On March 20, 2020, Prime Minister addressed the nation again: “…our issue is that twenty-five percent of Pakistanis live below the poverty line. That means that they are unable to have two proper meals. If I implement a full lockdown today, it would mean that rickshaw drivers, roadside sellers, taxi drivers, small shopkeepers, daily wage earners of my country will be locked inside their homes. Would they have resources to feed their families for two weeks? Do we have the capacity that we provide them food at their homes? Right now, our capacity is not that. If I enforce a full lockdown, I would have to think: what will happen to my Pakistanis who live under the poverty line?”
On April 9, on the commencement of the Ehsas Emergency Cash Program to help the underprivileged Pakistanis in the time of coronavirus, Prime Minister Khan tweeted: “Today was the launch of the biggest cash distribution by any govt in Pak’s history, directly to the most vulnerable and needy citizens in our society. This is a great achievement of our govt to transfer cash to the needy in our society on such a massive scale across the country. Rs 144 billion will be distributed amongst 12 million families over the next two weeks.”

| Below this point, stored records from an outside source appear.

-- ==== Sys2Proof/Machine/Control.lean ====
section
/-! DEFINITION. Machine Control: pausing and the drain, faults, and chip clear (R161 to R173); and how every event ends. -/

namespace Sys2Proof.Machine

/-! ## The pause and the drain -/

/-- The drain condition (R167). -/
def drained (s : State) : Bool :=
  s.ee.expo.isNone && !(s.wt.track.any fun e => decide (e.kind ≠ .blank)) && s.su.conveyor.isEmpty

/-- The fault causes in the order CLEAR_FAULT reads them (R171). -/
def faultCauses : List FaultCause := [.coverOpen, .jamWeb, .jamConveyor, .marksLost]

/-- Whether a fault condition is present (R168). -/
def present (s : State) : FaultCause → Bool
  | .noFault => false
  | .coverOpen => s.pins.lineStop
  | .jamWeb => s.pins.webJam
  | .jamConveyor => s.pins.convJam
  | .marksLost => s.ct.marksLost

/-- Whether a cause stops the conveyor (R169). -/
def FaultCause.stopsConveyor : FaultCause → Bool
  | .coverOpen | .jamConveyor => true
  | .noFault | .jamWeb | .marksLost => false

/-- An entry whose paper a fault spoils: EXPOSING or PROCESSING (R107). -/
def Entry.spoiled (e : Entry) : Bool := decide (e.stage = .exposing) || decide (e.stage = .processing)

/-- The fates of the track at a fault's entry: losses in paper order, the return of the slot row (R107, R108, R44). -/
def faultFates (conveyorStops : Bool) (s : State) : State :=
  let s := if conveyorStops then raiseLateForConveyor s else s
  returnSlot (loseWhere .lost (fun e => e.spoiled || (conveyorStops && e.cutFree)) s)

/-- The entry into FAULTED, as one event (R169). -/
def enterFault (c : FaultCause) (s : State) : State :=
  let s := { s with mc :=
    { state := .faulted, faultCause := c, pauseCause := .noPause, paperOutReq := false
      convStop := s.mc.convStop || c.stopsConveyor } }
  let s := faultFates c.stopsConveyor (abandonRow s)
  askStatus (post .fault (BitVec.ofNat 32 c.code) s)

/-- A further condition taken in FAULTED (R170). -/
def furtherFault (c : FaultCause) (s : State) : State :=
  match c with
  | .coverOpen =>
    let s := if s.mc.convStop then s else stopConveyor s
    post .fault (BitVec.ofNat 32 FaultCause.coverOpen.code) s
  | .jamConveyor => if s.mc.convStop then s else stopConveyor s
  | .jamWeb | .marksLost | .noFault => s

/-- A fault condition is taken, by the machine state (R168, R169, R170). -/
def takeCondition (c : FaultCause) (s : State) : State :=
  match s.mc.state with
  | .running | .pausing | .paused => enterFault c s
  | .faulted => furtherFault c s
  | .cleared | .ready => s

/-- The conditions are judged at an entry into RUNNING or PAUSED: those present are taken one after the other (R168, log 15). -/
def judgeConditions (s : State) : State :=
  faultCauses.foldl (fun t c => if present t c then takeCondition c t else t) s

/-- The cause the machine enters PAUSED with (R167). -/
def drainCause (s : State) : PauseCause := if s.wt.paperEnd then .paperOut else s.mc.pauseCause

/-- The keys of the BLANK entries (R110). -/
def blankKeys (s : State) : List EntryKey := (s.wt.track.filter fun e => decide (e.kind = .blank)).map (·.key)

/-- The entry into PAUSED from PAUSING, as one event (R167, R110, R70). -/
def enterPaused (s : State) : State :=
  let c := drainCause s
  let s := { s with mc := { s.mc with state := .paused, pauseCause := c } }
  let s := (blankKeys s).foldl (fun t k => removeEntry k t) s
  let s := { s with ee := { s.ee with continuity := s.ee.continuity && decide (c ≠ .paperOut), drive := [] } }
  judgeConditions (askStatus (post .paused (BitVec.ofNat 32 c.code) s))

/-- The entry into PAUSING, which passes on to PAUSED when the drain is already complete (R165, R166, R167). -/
def enterPausing (c : PauseCause) (s : State) : State :=
  let s := askStatus { s with mc := { s.mc with state := .pausing, pauseCause := c, paperOutReq := false } }
  if drained s then enterPaused s else s

/-- The Web Transport's request to pause for paper, taken in RUNNING (R166). -/
def requestPaperPause (s : State) : State :=
  if s.mc.state ≠ .running then s
  else if s.ee.expo.isNone then enterPausing .paperOut s
  else { s with mc := { s.mc with paperOutReq := true } }

/-- The pending request looked at at the end of the exposing row or of a lead-in (R166, R70). -/
def judgePaperRequest (s : State) : State :=
  if !s.mc.paperOutReq then s
  else if s.wt.paperEnd then enterPausing .paperOut s
  else { s with mc := { s.mc with paperOutReq := false } }

/-! ## Chip clear (R173) -/

/-- Every block at its chip-clear values; the store, the pins and the waiting commands are not the chip's. -/
def chipClear (s : State) : State :=
  { store := s.store
    pins := s.pins
    pending := s.pending
    wt := { paperEnd := s.pins.paperEnd }
    su := { bins := Vector.ofFn fun i => { doorOpen := s.pins.doors[i] } } }

/-! ## How every event ends -/

/-- What the event still owes: a composition attempt when one was asked for (R30, log 7), the line reads that can begin
(R71), and the machine status block when it is to be written (R185, log 8). -/
def settle (s : State) : State :=
  let s := if s.work.attempt then compose s else s
  let s := startReads s
  let s := if s.work.status then writeStatus s else s
  { s with work := {} }

/-- An event: its effect, and what it owes at its end. -/
def event (f : State → State) (s : State) : State := settle (f { s with work := {} })

/-- An event that is due in some states only; offered in another it does not happen (log 5). -/
def eventWhen (due : State → Bool) (f : State → State) (s : State) : State := if due s then event f s else s

end Sys2Proof.Machine
end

On July 10, 2020, Prime Minister Khan announced: “National Coordination Committee on Housing and Construction has been formed. Let me tell you the reason for its creation. Firstly on its agenda is the Naya Pakistan Housing, our effort to build houses for the aam aadmi, the poor, to build houses for that stratum of society that doesn’t have cash to buy a house.”
On December 18, 2020, Prime Minister Khan spoke to a ceremony held in Islamabad for the commencement of a universal health coverage programme for the residents of AJK. Before explaining the merits of the new programme, Khan talked about one of his biggest passions: “The reason for making [Shaukat Khanum Memorial Hospital] was that there should be a hospital that if there is a home with [a family member] suffering from cancer, they should be able to go to a hospital without the stress that they do not have money for the expensive treatment of cancer. My biggest happiness about opening a cancer hospital twenty-five year ago was that those helpless people who couldn’t even imagine getting a [full] cancer treatment could go to that hospital [SKMH]. Even today they [poor patients] receive free treatment. They get the complete treatment that the privileged people [paying patients] receive. Doctors and nurses do not discriminate between patients [on the basis of their material background] at that hospital.”
Ehsas for the poor, empathy for the suffering, pain for the invisible, responsive to the forgotten, as long as Imran Khan the human being feels and articulates these emotions, I say with utmost sincerity and absolute certainty that the current issues of the poor–inflation, unemployment, lack of opportunities, sameness of existence–will always be the top agenda of the government of Prime Minister Imran Khan. He will never stop feeling their pain.